In a Nut Shell: Financing buyers, don’t sit on the fence waiting too long for prices to drop further. Apparent government intervention, stricter lending guidelines and FHA fee hikes may all be making loan qualification more difficult for some of you in the future. Cash investors, don’t be a hurry. Only grab up the very best for now. Wait to see what the spring may bring for the REO market. Sellers, no changes; there is some great opportunity to upsize but the future is strewn with uncertainty.     

 

*Statistics and figures are based on currently available data from 2011; January through November. For comparative purposes all pertaining years’ data is similarly based. Source – Fresno MLS.

Time to buy your next investment property?

 – Don’t cut corners or rely on others to do your homework –

 Let’s assume you’ve found a property you wish to buy. You know by now what you can afford, that your agent will manage your contracts and disclosures, escrow will handle your transactional affairs and the title company will make sure your chain of title is not clouded. Sounds like things are all taken care of doesn’t it? Not necessarily. I’ll give you an example of someone I know that thought so.

The scenario: An investor, savvy to the marketplace, buys a small apartment complex.  A great price, a nice building and easily rentable with little repair. Escrow closed fast as this was a cash transaction. 20 days to be exact. Two weeks later it was refurbished and ready for rent. Complete occupancy took only two and a half weeks. Gross monthly returns minus expenses and vacancy rate showed a complete return on investment in about four years. Four years, give or take, to repay the total amount invested and reap a fine profit yield from there on. Add to it the fact that current market value was about 40% higher than his original investment. A great investment indeed!
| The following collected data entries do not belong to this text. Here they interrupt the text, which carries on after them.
-- ==== Sys2Proof/Syntax.lean ====
section
/-! DEFINITION. The instructions and steps of the package as terms: one constructor of `Instr` for each row of
spec/opcode_table.json. The base instructions of R168 to R178 carry their token clause and fields; the template kinds of
R186 carry the issue of a patch word (R180) with the record as amended; the remaining rows are the package's events, each
with what its surroundings decide as operands. -/

namespace Sys2Proof

/-- The four sequencers of a core (R15). -/
inductive SeqId where
  | S | L | C | W
  deriving DecidableEq, Repr

/-- The number of a sequencer, as FCAUSE and the save image number it (R227, R416). -/
def SeqId.num : SeqId → BitVec 2
  | .S => 0 | .L => 1 | .C => 2 | .W => 3

/-- The token clause of a base instruction (R19): TK[25:24] and PEER[23:22]. -/
structure Tok where
  tk : BitVec 2
  peer : BitVec 2
  deriving DecidableEq, Repr

/-- The second operand of the BR layout (R169): register B, a 32-bit literal or a 64-bit literal. -/
inductive Src where
  | reg (b : BitVec 4)
  | lit32 (w : BitVec 32)
  | lit64 (w : BitVec 64)
  deriving DecidableEq, Repr

/-- The fields of a template record, low to high (R182). -/
structure Template where
  kind : BitVec 8
  dtype : BitVec 4
  stype1 : BitVec 4
  stype2 : BitVec 4
  stype3 : BitVec 4
  dst : BitVec 8
  src1 : BitVec 8
  src2 : BitVec 8
  src3 : BitVec 8
  lmsel : BitVec 4
  rnd : BitVec 3
  sat : BitVec 1
  k : BitVec 16
  stampmode : BitVec 2
  stampreg : BitVec 4
  peer : BitVec 2
  accmode : BitVec 2
  scale : BitVec 4
  rsv94 : BitVec 2
  base : BitVec 32
  strides : BitVec 32
  modulus : BitVec 64
  mcgroup : BitVec 8
  kmsel : BitVec 4
  latclass : BitVec 4
  rsv240 : BitVec 16
  deriving DecidableEq, Repr

/-- The issue of one template by a patch word (R180, R181): the patch word, the literal words that follow it and the record
as amended for this issue. -/
structure TplIssue where
  patch : Word32
  lits : List Word32
  tpl : Template
  deriving DecidableEq, Repr

/-- What firmware brings to the resume of a stopped task (R179, R214, R362): the results of an emulated conversion in x registers;
and for the translator, the number of functions of its module and the words that it makes of the function that trapped, which count only
where the launch's translation cache does not hold it yet; `src` is an address of the module that it reads for them (R396). -/
structure Service where
  xs : List (BitVec 4 × Word64)
  nfunc : BitVec 13
  code : List Word32
  src : Option (BitVec 56) := none
  deriving DecidableEq, Repr

/-- A command of the security ring as its lane holds it (R422): the slot's claim k, its completion signal (0 for none) and
the operand words w0 to w15. -/
structure SecCmd where
  k : Nat
  csig : BitVec 52
  w : RegFile 4 Word64
  deriving DecidableEq, Repr

/-- What the cells of a loft row did under the pulses of R432: how many pulses the first physical row took and whether it
then read back its target, and the same of the spare it was remapped to. -/
structure PulseResult where
  pulses : Nat
  ok : Bool
  sparePulses : Nat
  spareOk : Bool
  deriving DecidableEq, Repr

/-- A firmware image offered to the boot ROM (R444): whether one arrived, its security version, the length and value of its bytes, its
signature, and the certificates from the root key's on: each a public key with its signature by the key before it. The spec gives no
layout for it (DESIGN CHOICE, log 56). -/
structure BootImage where
  arrived : Bool
  version : Word64
  size : Nat
  body : Nat
  signature : BitVec 768
  chain : List (BitVec 384 × BitVec 768)
  deriving DecidableEq, Repr

/-- What a hub access does at its address (R368): a read, a write, or a RISC-V atomic with the operation numbered as in R235 (0 ADD to 8 SWAP,
then compare and swap, which takes the value that it expects). -/
inductive HubOp where
  | read
  | write (v : Word64)
  | amo (op : BitVec 4) (v expected : Word64)
  deriving DecidableEq, Repr

/-- One access of the hub complex by physical address (R367, R427); size is 2^logSize bytes. -/
structure HubAccess where
  pa : BitVec 52
  logSize : BitVec 2
  op : HubOp
  deriving DecidableEq, Repr

/-- The writable policy registers of a tier engine (R408). -/
inductive TierReg where
  | ctl | thr
  deriving DecidableEq, Repr

/-- What the farrier engine's tests of a column find (R459 to R462): the lanes of its vertical bus that failed and the weak rows of the
bank. -/
structure FarrierFinding where
  failedLanes : List Nat
  weakRows : List Nat
  deriving DecidableEq, Repr

/-- A setting that a Redfish client may write (R464): a tier policy (R408), the power cap (R455), an operator, the enable of a port (R452),
and an aperture entry, which firmware sets from the configuration of its domain (R393): its device and RBASE, or none to clear it. -/
inductive ConfigWrite where
  | tierPolicy (die : BitVec 2) (reg : TierReg) (val : Word64)
  | powerCap (val : Word64)
  | addOperator (digest : BitVec 384)
  | portEnable (port : Nat) (en : Bool)
  | aperture (num : Nat) (entry : Option (BitVec 22 × BitVec 12))
  deriving DecidableEq, Repr

/-- The resources that the Redfish service exposes (R465), one for each row of its table, and the device configuration (R464). -/
inductive Resource where
  | chassis | thermal | ports | memory | farrier | loft | yard | logServices | powerState | configuration
  deriving DecidableEq, Repr

/-- A Redfish request (R464): the digest of the client's certificate, if it presents one, the setting it writes, if any, and the resource it
reads where it writes none. -/
structure RedfishReq where
  client : Option (BitVec 384)
  write : Option ConfigWrite
  resource : Resource := .configuration
  deriving DecidableEq, Repr

/-- Where a soft error strikes (R458). Memory is named by the model's memory key of the byte. -/
inductive SoftWhere where
  | mem (key : Nat)
  | lineTag (line : Nat)
  | l1Tag (line : Nat)
  | l2Tag (line : Nat)
  | xReg (q : SeqId) (r : BitVec 4)
  | vLane (r : BitVec 4) (lane : BitVec 6)
  | tLane (r : BitVec 4) (lane : BitVec 6)
  | qEntry (n : BitVec 3) (i : Nat)
  | oEntry (n : BitVec 2) (i : Nat)
  | flag (q : SeqId) (r : BitVec 3)
  | btReg (q : SeqId) (r : BitVec 2)
  | lcReg (q : SeqId) (r : BitVec 2)
  | laneMask (r : BitVec 3)
  | keepMask (r : BitVec 2)
  | accReg (r : BitVec 2)
  | scoutBuf
  | maskProg (r : BitVec 2)
  | tplRec (r : BitVec 6)
  | imWord (q : SeqId) (word : Nat)
  deriving DecidableEq, Repr

/-- A request that another device of the domain makes over a link, as the transaction layer numbers it for its source (R451): a write of
2^logSize bytes. The spec gives no layout for it (DESIGN CHOICE, log 57). -/
structure LinkReq where
  source : BitVec 22
  num : Nat
  pa : BitVec 52
  logSize : BitVec 2
  val : Word64
  deriving DecidableEq, Repr

/-- A flit as a port receives it (R450): whether its CRC is good, its number on the link, the flit from which the far end asks for a replay,
if it asks for one, and the request that it brings, if any. -/
structure Flit where
  good : Bool
  num : Nat
  replayFrom : Option Nat
  request : Option LinkReq
  deriving DecidableEq, Repr

/-- One soft error (R458): its place and whether correction succeeds. -/
structure SoftHit where
  place : SoftWhere
  correctable : Bool
  deriving DecidableEq, Repr

/-- What a client of the management service asks for; none where the request names no client (R464). -/
structure Asked (α : Type) where
  client : Option (BitVec 384)
  value : α
  deriving DecidableEq, Repr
Here’s the glitch, in wanting to free up some cash for future investment he wished to finance this property to obtain a cash-out loan. He arranged for the property to be appraised prior to applying for the loan as this would be inevitable anyway. It seems a formal appraisal revealed something unbeknownst to him. You see, when purchasing the property, as a way of determining actual value, he ordered a cost saving Broker Price Opinion. Not a full appraisal. The unexpected surprise…  there had been a zoning change some years before his acquisition. Though the building was ‘Grandfathered in’ as a legal non-conforming property (acceptable as it was), it could not be replaced in the event of a 100% loss. If a catastrophic fire occurred it couldn’t be rebuilt. No lender would finance this property without written assurance from the local planning department that it could be. This would take a Conditional Use Permit. The cost; over $3800 in application fees and no guarantee the permit would be issued. Oops…

In this case the added financial burden is minimal. However, there are any number of things that can crop up to spoil your day. Don’t cut corners or rely on others to do your homework.